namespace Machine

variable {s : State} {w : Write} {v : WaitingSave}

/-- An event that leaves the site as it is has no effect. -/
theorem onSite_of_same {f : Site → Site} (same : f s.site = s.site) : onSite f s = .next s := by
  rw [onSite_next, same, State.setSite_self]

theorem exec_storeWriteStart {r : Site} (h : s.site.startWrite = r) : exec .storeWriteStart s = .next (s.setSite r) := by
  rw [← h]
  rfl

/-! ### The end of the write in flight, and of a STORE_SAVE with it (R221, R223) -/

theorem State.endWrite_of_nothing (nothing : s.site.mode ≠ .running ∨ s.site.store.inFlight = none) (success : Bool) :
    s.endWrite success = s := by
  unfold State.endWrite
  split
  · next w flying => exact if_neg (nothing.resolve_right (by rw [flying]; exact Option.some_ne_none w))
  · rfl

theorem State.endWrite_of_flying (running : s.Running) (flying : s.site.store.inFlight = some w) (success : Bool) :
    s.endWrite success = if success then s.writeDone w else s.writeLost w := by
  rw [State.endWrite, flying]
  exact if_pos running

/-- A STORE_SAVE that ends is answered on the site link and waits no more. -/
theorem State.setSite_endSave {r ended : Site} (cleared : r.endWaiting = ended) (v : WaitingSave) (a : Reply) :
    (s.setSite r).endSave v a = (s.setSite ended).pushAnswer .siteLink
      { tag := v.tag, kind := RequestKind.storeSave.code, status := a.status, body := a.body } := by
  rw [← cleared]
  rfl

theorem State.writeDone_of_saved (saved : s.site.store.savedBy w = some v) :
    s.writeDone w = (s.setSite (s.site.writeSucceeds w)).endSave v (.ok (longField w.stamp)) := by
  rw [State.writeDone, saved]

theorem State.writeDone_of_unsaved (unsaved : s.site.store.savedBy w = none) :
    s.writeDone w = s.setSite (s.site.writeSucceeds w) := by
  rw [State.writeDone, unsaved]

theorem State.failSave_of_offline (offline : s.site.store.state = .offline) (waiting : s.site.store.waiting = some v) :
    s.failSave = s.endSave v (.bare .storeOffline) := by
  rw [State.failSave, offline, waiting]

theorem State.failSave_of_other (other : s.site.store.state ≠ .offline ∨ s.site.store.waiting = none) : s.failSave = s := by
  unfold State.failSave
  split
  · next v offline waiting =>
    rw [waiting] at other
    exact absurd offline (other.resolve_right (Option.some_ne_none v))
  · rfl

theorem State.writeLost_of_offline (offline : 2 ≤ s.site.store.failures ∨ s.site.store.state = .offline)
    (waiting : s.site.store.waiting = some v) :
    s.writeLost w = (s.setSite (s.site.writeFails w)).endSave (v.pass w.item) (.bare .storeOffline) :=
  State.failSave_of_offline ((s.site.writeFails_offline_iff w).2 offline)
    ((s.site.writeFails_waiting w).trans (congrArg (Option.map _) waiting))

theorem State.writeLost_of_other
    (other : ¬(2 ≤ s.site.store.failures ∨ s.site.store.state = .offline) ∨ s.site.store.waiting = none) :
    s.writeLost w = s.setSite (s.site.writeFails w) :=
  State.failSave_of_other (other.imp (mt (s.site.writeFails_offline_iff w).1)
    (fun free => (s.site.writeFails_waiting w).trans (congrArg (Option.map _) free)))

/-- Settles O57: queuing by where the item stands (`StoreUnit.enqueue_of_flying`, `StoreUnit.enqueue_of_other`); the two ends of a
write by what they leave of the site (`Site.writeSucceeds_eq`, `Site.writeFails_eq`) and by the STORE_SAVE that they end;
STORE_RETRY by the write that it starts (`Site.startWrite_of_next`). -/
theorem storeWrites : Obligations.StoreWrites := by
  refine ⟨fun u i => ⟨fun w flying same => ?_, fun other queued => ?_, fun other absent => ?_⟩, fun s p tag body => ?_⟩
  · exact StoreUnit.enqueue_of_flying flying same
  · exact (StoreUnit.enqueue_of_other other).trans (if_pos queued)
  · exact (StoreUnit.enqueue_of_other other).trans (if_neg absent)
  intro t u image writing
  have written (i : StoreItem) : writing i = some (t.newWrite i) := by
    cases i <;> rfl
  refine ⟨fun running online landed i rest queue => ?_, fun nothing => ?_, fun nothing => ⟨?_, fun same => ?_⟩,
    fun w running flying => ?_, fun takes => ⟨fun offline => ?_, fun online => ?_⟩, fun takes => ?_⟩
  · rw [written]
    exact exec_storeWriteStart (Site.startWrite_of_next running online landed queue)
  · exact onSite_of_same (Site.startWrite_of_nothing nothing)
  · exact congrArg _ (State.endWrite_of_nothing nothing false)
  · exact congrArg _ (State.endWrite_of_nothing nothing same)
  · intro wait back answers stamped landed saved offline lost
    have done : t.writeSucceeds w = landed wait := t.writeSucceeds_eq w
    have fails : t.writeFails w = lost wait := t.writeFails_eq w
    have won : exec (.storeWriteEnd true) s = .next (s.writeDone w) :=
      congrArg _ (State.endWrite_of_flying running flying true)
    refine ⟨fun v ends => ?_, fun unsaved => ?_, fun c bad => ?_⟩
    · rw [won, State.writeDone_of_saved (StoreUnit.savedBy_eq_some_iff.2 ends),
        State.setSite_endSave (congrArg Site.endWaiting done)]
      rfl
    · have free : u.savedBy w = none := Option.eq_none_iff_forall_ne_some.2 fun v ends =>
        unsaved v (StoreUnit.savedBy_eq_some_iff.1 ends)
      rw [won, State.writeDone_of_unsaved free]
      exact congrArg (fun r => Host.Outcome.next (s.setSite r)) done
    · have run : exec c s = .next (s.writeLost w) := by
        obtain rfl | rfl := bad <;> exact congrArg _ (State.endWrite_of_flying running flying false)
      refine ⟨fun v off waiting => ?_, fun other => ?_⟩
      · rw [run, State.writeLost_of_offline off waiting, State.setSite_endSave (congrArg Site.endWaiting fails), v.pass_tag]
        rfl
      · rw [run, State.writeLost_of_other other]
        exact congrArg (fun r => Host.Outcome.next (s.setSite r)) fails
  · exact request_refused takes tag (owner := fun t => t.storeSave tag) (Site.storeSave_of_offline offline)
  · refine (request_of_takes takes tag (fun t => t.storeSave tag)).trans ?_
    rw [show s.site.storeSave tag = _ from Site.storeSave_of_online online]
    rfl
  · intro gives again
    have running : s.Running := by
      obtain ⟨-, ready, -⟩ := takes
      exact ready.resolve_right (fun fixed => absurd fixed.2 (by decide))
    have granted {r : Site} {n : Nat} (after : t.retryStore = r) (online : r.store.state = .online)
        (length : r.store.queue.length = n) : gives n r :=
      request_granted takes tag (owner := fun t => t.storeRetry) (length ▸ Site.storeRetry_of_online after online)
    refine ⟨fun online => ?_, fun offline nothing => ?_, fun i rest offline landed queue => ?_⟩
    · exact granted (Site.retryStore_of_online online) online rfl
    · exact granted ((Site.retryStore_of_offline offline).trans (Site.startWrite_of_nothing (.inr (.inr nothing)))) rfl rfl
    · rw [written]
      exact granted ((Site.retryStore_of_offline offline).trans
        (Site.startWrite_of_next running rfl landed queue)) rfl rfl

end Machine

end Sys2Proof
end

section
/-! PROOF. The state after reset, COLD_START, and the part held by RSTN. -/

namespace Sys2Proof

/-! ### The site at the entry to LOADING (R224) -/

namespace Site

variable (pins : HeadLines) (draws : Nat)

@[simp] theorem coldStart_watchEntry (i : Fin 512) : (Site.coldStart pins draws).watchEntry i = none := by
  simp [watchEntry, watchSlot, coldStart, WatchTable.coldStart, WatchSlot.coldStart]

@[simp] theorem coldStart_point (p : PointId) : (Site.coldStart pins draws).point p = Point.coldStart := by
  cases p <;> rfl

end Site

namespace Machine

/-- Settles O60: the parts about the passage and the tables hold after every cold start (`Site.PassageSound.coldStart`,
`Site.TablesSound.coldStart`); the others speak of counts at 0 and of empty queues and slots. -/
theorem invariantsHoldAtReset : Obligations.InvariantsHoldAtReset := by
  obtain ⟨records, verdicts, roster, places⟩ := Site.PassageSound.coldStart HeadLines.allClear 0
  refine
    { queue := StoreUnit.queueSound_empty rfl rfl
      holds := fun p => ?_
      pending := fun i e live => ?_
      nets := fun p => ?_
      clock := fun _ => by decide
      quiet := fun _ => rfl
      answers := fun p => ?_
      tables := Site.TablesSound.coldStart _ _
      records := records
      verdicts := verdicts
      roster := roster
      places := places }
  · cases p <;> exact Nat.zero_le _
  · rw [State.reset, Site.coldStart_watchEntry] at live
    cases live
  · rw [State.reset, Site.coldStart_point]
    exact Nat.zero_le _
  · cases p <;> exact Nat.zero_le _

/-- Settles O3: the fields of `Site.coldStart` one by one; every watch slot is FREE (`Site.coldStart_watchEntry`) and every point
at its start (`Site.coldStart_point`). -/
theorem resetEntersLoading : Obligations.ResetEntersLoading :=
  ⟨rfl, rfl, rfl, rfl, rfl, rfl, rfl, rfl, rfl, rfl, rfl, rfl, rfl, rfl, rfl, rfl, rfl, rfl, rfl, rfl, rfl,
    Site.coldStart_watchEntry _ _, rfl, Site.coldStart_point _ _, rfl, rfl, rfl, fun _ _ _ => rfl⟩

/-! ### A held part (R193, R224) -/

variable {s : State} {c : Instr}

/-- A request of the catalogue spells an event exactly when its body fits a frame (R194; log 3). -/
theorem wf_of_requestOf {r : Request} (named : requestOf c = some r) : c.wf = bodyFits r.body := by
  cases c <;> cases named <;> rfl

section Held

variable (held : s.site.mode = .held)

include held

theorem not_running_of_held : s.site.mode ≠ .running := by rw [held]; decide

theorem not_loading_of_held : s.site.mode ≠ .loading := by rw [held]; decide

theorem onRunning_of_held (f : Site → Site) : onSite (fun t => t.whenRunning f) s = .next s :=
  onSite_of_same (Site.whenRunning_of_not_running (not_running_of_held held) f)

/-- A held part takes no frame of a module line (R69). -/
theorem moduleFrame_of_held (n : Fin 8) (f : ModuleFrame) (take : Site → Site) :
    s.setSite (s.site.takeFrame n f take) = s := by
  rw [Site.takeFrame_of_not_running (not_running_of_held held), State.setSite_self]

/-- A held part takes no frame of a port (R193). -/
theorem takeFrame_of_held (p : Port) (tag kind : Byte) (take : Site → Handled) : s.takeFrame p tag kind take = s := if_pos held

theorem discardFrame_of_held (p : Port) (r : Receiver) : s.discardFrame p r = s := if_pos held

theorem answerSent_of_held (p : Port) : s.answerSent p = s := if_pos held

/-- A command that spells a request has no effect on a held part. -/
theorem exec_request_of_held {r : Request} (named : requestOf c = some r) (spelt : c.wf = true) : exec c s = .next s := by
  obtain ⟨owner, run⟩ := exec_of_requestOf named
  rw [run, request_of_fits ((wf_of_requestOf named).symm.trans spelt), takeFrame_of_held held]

Directions for this task ▸ Print again the lines of the entries above that fall between the line holding "exact Option.some_ne_none w))" and the line holding "theorem State.writeLost_of_other", inclusive, exactly as they stand.

Finished task ▸
  · next w flying => exact if_neg (nothing.resolve_right (by rw [flying]; exact Option.some_ne_none w))
  · rfl

theorem State.endWrite_of_flying (running : s.Running) (flying : s.site.store.inFlight = some w) (success : Bool) :
    s.endWrite success = if success then s.writeDone w else s.writeLost w := by
  rw [State.endWrite, flying]
  exact if_pos running

/-- A STORE_SAVE that ends is answered on the site link and waits no more. -/
theorem State.setSite_endSave {r ended : Site} (cleared : r.endWaiting = ended) (v : WaitingSave) (a : Reply) :
    (s.setSite r).endSave v a = (s.setSite ended).pushAnswer .siteLink
      { tag := v.tag, kind := RequestKind.storeSave.code, status := a.status, body := a.body } := by
  rw [← cleared]
  rfl

theorem State.writeDone_of_saved (saved : s.site.store.savedBy w = some v) :
    s.writeDone w = (s.setSite (s.site.writeSucceeds w)).endSave v (.ok (longField w.stamp)) := by
  rw [State.writeDone, saved]

theorem State.writeDone_of_unsaved (unsaved : s.site.store.savedBy w = none) :
    s.writeDone w = s.setSite (s.site.writeSucceeds w) := by
  rw [State.writeDone, unsaved]

theorem State.failSave_of_offline (offline : s.site.store.state = .offline) (waiting : s.site.store.waiting = some v) :
    s.failSave = s.endSave v (.bare .storeOffline) := by
  rw [State.failSave, offline, waiting]

theorem State.failSave_of_other (other : s.site.store.state ≠ .offline ∨ s.site.store.waiting = none) : s.failSave = s := by
  unfold State.failSave
  split
  · next v offline waiting =>
    rw [waiting] at other
    exact absurd offline (other.resolve_right (Option.some_ne_none v))
  · rfl

theorem State.writeLost_of_offline (offline : 2 ≤ s.site.store.failures ∨ s.site.store.state = .offline)
    (waiting : s.site.store.waiting = some v) :
    s.writeLost w = (s.setSite (s.site.writeFails w)).endSave (v.pass w.item) (.bare .storeOffline) :=
  State.failSave_of_offline ((s.site.writeFails_offline_iff w).2 offline)
    ((s.site.writeFails_waiting w).trans (congrArg (Option.map _) waiting))

theorem State.writeLost_of_other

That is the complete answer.